> _Task to carry out_: The lines of the records that include "frombf" should all be copied.

> _Record extracts_:
-- ==== Sys2Proof/Tests/Slice0.lean ====
section
/-! SUPPORT. Small tests. Words and expected values are those of spec 30_encoding.md R112 and 95_test_vectors.md (the row is
named at each test); the witnesses show that the hypotheses of the statements can be met, at the boundary values of each
clause. -/

namespace Sys2Proof.Tests

open Sys2Proof Sys2Proof.Machine

-- One test after another: each waits for the kernel, and many waiting at once take a thread each.
set_option Elab.async false

/-! ## Helpers -/

/-- What holds of the state an outcome goes on with; a fault or a refusal fails the test. -/
def after (r : Result) (p : State → Bool) : Bool :=
  match r with
  | .next t => p t
  | .fault _ => false
  | .refused _ => false

/-- The decoder reads the command `i` from the word. -/
def reads (w : CmdWord) (i : Instr) : Bool :=
  match decode w with
  | .ok j => decide (i = j)
  | .error _ => false

/-- The decoder refuses the word. -/
def refuses (w : CmdWord) : Bool :=
  match decode w with
  | .ok _ => false
  | .error _ => true

/-- The reset state with `r0`, `r1`, `r2` as given and the marker `0x77` in `r3`. -/
def holding (x0 x1 x2 : Narrow) : State :=
  (((State.reset.writeN 0 x0).writeN 1 x1).writeN 2 x2).writeN 3 0x77

/-- The reset state with `n` bytes `BUF[a + k] = a + k`, and the marker `0x77` in `r1`. -/
def counting (a n : Nat) : State :=
  { State.reset.writeN 1 0x77 with buf := Memory.putRun [] a ((List.range n).map fun k => BitVec.ofNat 8 (a + k)) }

/-- `s` with the command word `w` accepted, `n` busy cycles to come, and the host about to do `e`. -/
def running (w : CmdWord) (n : Nat) (e : List HostEvent) (s : State) : State :=
  { s with curCmd := w, phase := .exec, left := n, port := e }

/-- `s` with the host about to do `e`. -/
def withHost (e : List HostEvent) (s : State) : State := { s with port := e }

/-! ## Decoding: the words of R112 and D-DEC -/

theorem test_decode_add : reads 0x01650000 (.add 3 1 2) = true := by decide +kernel
theorem test_decode_add_all_ones : reads 0x01FF8000 (.add 7 7 7) = true := by decide +kernel
theorem test_decode_sub : reads 0x024D0000 (.sub 2 3 2) = true := by decide +kernel
theorem test_decode_lt : reads 0x03050000 (.lt 1 2) = true := by decide +kernel
theorem test_decode_mul : reads 0x04650000 (.mul 3 1 2) = true := by decide +kernel
theorem test_decode_mod : reads 0x05640000 (.mod 3 1 0) = true := by decide +kernel
theorem test_decode_modw : reads 0x06EC7000 (.modw 7 3 7) = true := by decide +kernel
theorem test_decode_modexp : reads 0x07650003 (.modexp 3 1 2 0 3) = true := by decide +kernel
theorem test_decode_modexp_255 : reads 0x076500FF (.modexp 3 1 2 0 255) = true := by decide +kernel
theorem test_decode_modexp256 : reads 0x07650100 (.modexp256 3 1 2 0) = true := by decide +kernel
theorem test_decode_frombf : reads 0x08202000 (.frombf 1 0 32) = true := by decide +kernel
theorem test_decode_frombv : reads 0x09200340 (.frombv 1 0x40 3) = true := by decide +kernel
theorem test_decode_tob : reads 0x0AE000E0 (.tob 7 224) = true := by decide +kernel

/-- D-DEC 1 to 20. -/
theorem test_decode_refuses :
    ([0x00000000, 0xFFFFFFFF, 0x0B000000, 0x01650001, 0x01651000, 0x01654000, 0x03250000, 0x04850000, 0x04E50000, 0x05648000,
      0x05640800, 0x06700000, 0x07650101, 0x076501FF, 0x07650200, 0x08204000, 0x08240000, 0x09210000, 0x0A200120,
      0x0A210020] : List CmdWord).all refuses = true := by decide +kernel

theorem test_encode_words :
    encode (.add 3 1 2) = 0x01650000 ∧ encode (.sub 2 3 2) = 0x024D0000 ∧ encode (.lt 1 2) = 0x03050000 ∧
    encode (.mul 0 1 2) = 0x04050000 ∧ encode (.mod 3 1 0) = 0x05640000 ∧ encode (.modw 3 0 0) = 0x06600000 ∧
    encode (.modexp 3 1 2 0 3) = 0x07650003 ∧ encode (.modexp256 3 1 2 0) = 0x07650100 ∧
    encode (.frombf 1 0 32) = 0x08202000 ∧ encode (.frombv 1 0x40 3) = 0x09200340 ∧
    encode (.tob 1 0x20) = 0x0A200020 := by decide +kernel

theorem test_decodeTableWord : decodeTableWord 32 0x01650000 = some (.add 3 1 2) ∧ decodeTableWord 32 0 = none := by
  decide +kernel

/-! ## Well-formedness: an ill-formed term for each check -/

theorem test_wellFormed_mul : (Instr.mul 3 7 7).wellFormed = true ∧ (Instr.mul 4 7 7).wellFormed = false := by decide
theorem test_wellFormed_modw : (Instr.modw 7 3 7).wellFormed = true ∧ (Instr.modw 7 4 7).wellFormed = false := by decide
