-- ==== Sys2Proof/Machine/State.lean ====
section
/-! DEFINITION. The state of the machine, as plain data, and the state after reset.
INVENTORY.md, "State", lists every piece with the rule that names it. -/

namespace Sys2Proof.Machine

/-! ### Traps -/

/-- The causes of R355. -/
inductive Cause
  | illegal | trapz | fetchLimit | misalign | space | translate | protect | emptyReg | feTimeout | arith
  | postedRefused | doubleResume | badCont | registry | channelBroken | remoteTimeout | poison | cancel | brk
  | soft | watchdog
  deriving DecidableEq, Repr

/-- A trap with its cause registers (R364) and, for a pending one, the time it became pending (R144). -/
structure Trap where
  cause : Cause
  c0 : Word
  c1 : Word
  c2 : Word
  c3 : Word
  time : Nat
  deriving DecidableEq, Repr

/-! ### Strands -/

/-- Where a strand is in its life: the focus holds `vacant` when no strand exists; the stop codes are those of R144. -/
inductive Mode
  | vacant
  | running
  | stopped (code : Nat)
  | ended
  deriving DecidableEq, Repr

/-- The waits of R42. -/
inductive Wait
  | kwait (k : Nat) (n : Quad)
  | event (id : Nat)
  | tbar
  | lbar
  | empty
  | tagged (req : Nat)
  | watch (addr : Nat) (reg : Reg) (old : Word)
  | recv (reg : Reg)
  | zclaim (z : Nat)
  deriving DecidableEq, Repr

/-- The checkpoint of R93. -/
structure Ckpt where
  x : Vector Word 32
  v : Vector VReg 32
  p : Vector Quad 8
  xfull : Quad
  vfull : Quad
  deriving DecidableEq, Repr

/-- A tile of a transaction: physical tile number, whether read, whether written, whether its data lie in the vitrine,
the order of its last write, its pointer bits for the abort status (R94, R95, R104). -/
structure TxTile where
  tile : Nat
  read : Bool
  write : Bool
  vitrine : Bool
  last : Nat
  ptr : Word
  deriving DecidableEq, Repr

/-- A commutative access: physical address of the unit, bytes of the unit, operation, element type, deltas by element
(R82, R101, R118), and its place among the machine's accesses, for a shootdown (R62). Operation codes are those of R196, 0x0B the float add and 0x05 a maximum;
`elem` is 0 s32, 1 s64, 2 n32, 3 n64, 4 f32, 5 bf16, 6 f16. -/
structure Deposit where
  unit : Nat
  bytes : Nat
  op : Nat
  elem : Nat
  deltas : List (Nat × Word)
  id : Nat
  deriving DecidableEq, Repr

/-- The transaction state of a strand (R91 to R104). Speculative bytes are by physical address;
`doomed` holds the pointer of the conflict once a home has decided one against the transaction (R97). -/
structure Tx where
  depth : Nat
  handler : Word
  ckpt : Option Ckpt
  tiles : List TxTile
  spec : List Host.Cell
  comm : List Deposit
  committing : Bool
  doomed : Option Word
  status : Word
  deriving DecidableEq, Repr

/-- The state registers that belong to a strand (R209, R356, R394). -/
structure SRegs where
  strand : Nat
  chan : Word
  round : Word
  seed : Word
  lfsr : Word
  xage : Word
  fewait : Word
  cause : Word
  epc : Word
  c0 : Word
  c1 : Word
  c2 : Word
  c3 : Word
  fstat : Word
  deriving DecidableEq, Repr

/-- One strand (R21). `troupe` is the number of its troupe's record; `slot` its place among its troupe's strands of the core,
`hw` its strand slot. `skip` is the address after the instruction it waits at; `blocked` names the request an issued
instruction goes on with (R413); `fencei` bounds the accesses that lie before its last FENCEI (R292); `safe` says that the strand stands at a safe
point that is no wait, with `live` its live registers: right after a SAFE (R43), or where a resume has started it (R153); `stopAs` is the code with
which it stops there (R144). -/
structure Strand where
  sid : Nat
  mode : Mode
  core : Nat
  slot : Nat
  hw : Nat
  troupe : Nat
  pc : Word
  x : Vector Word 32
  v : Vector VReg 32
  p : Vector Quad 8
  k : Vector Quad 16
  xfull : Quad
  vfull : Quad
  sr : SRegs
  tx : Tx
  wait : Option Wait
  skip : Word
  blocked : Option Nat
  stalled : Bool
  yield : Bool
  pend : List Trap
  cancelDue : Bool
  cancelTaken : Bool
  stopDue : Nat
  live : Quad × Quad
  safe : Bool
  stopAs : Nat
  came : Word
  fencei : Nat
  deriving DecidableEq, Repr

/-! ### Cores -/

/-- A leased copy of a line in an L1 (R108, R109). -/
structure Lease where
  line : Nat
  wts : Nat
  rts : Nat
  data : LineData
  deriving DecidableEq, Repr

/-- Update-only lines of one deposit unit (R118, R283): accumulators by element, contributing strands,
whether they are registered at the home, and when the first deposit came. -/
structure UpdUnit where
  dep : Deposit
  sids : List Nat
  registered : Bool
  age : Nat
  deriving DecidableEq, Repr

/-- An operand ring (R69, R275): its definition, the claim count, the bound troupe, slots reserved by CPYRs with
the command that fills each and whether it is done, CPYRs that wait to reserve. -/
structure Ring where
  base : Nat
  count : Nat
  fmt : Nat
  flags : Nat
  sbase : Nat
  head : Nat
  ready : Nat
  pend : Nat
  claim : Nat
  troupe : Nat
  slots : List (Nat × Bool)
  waiting : List Nat
  deriving DecidableEq, Repr

/-- A posted-store journal entry (R55): state 0 free, 1 sent, 2 not yet sent; `sid` the issuing strand,
`refused` the reason of R372 once the target has refused it, `applied` once the target has answered, `id` its place
among the strand's accesses, `op` the page and opcode of its instruction as R364 packs them, `again` whether a resume has entered it
again from a snapshot (R147). -/
structure JEntry where
  id : Nat
  dest : Word
  data : VReg
  size : Nat
  slot : Nat
  mod : Nat
  state : Nat
  seq : Quad
  sid : Nat
  applied : Bool
  refused : Nat
  op : Word
  again : Bool
  deriving DecidableEq, Repr

/-- A panel as an MMA has read it: ring format, 2 KiB of rows, scale bytes (R70). -/
structure Panel where
  fmt : Nat
  rows : List Byte
  scales : List Byte
  deriving DecidableEq, Repr

/-- An MMA or ZSCALE issued and not yet retired (R275, R276): an MMA holds the panels it read at issue. -/
inductive ArrayOp
  | mma (sid troupe z qa qb : Nat) (a b : Panel) (keepa keepb zero started : Bool) (pc : Word)
  | zscale (sid troupe z : Nat) (rm : Rm) (sat : Bool) (lfsr : Quad) (cols : List Quad) (started : Bool) (pc : Word)
  deriving DecidableEq, Repr

/-- A message (R37, R310): its eight words, the launch and the parent troupe of a START entry (0 for none),
and the troupe index the Registrar gave a START. -/
structure Message where
  id : Nat
  core : Nat
  start : Bool
  words : List Word
  job : Nat
  launch : Word
  parent : Nat
  index : Option Nat
  sender : Nat
  deriving DecidableEq, Repr

/-- One core (R11). A core without a record has every field as `Core.fresh` gives it. `acks` holds, by request, the line as the
acknowledgement of a store carries it back (R110); `acquired` is the model's own tick at which its strands last acquired (L76). -/
structure Core where
  num : Nat
  lt : Nat
  acquired : Nat
  l1 : List Lease
  acks : List (Nat × Lease)
  upd : List UpdUnit
  rings : Vector Ring 8
  z : Vector (BitVec 131072) 2
  zholder : Vector (Option Nat) 2
  zwait : Vector (List Nat) 2
  zfreeing : Vector Bool 2
  array : List ArrayOp
  journal : List JEntry
  jseq : Quad
  replay : List JEntry
  starts : List Message
  posts : List Message
  parked : List Message
  spillMeta : List Message
  icache : List (Nat × Half)
  rr : Nat
  deriving DecidableEq, Repr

> _Solution_:
theorem test_decode_frombf : reads 0x08202000 (.frombf 1 0 32) = true := by decide +kernel
    encode (.frombf 1 0 32) = 0x08202000 ∧ encode (.frombv 1 0x40 3) = 0x09200340 ∧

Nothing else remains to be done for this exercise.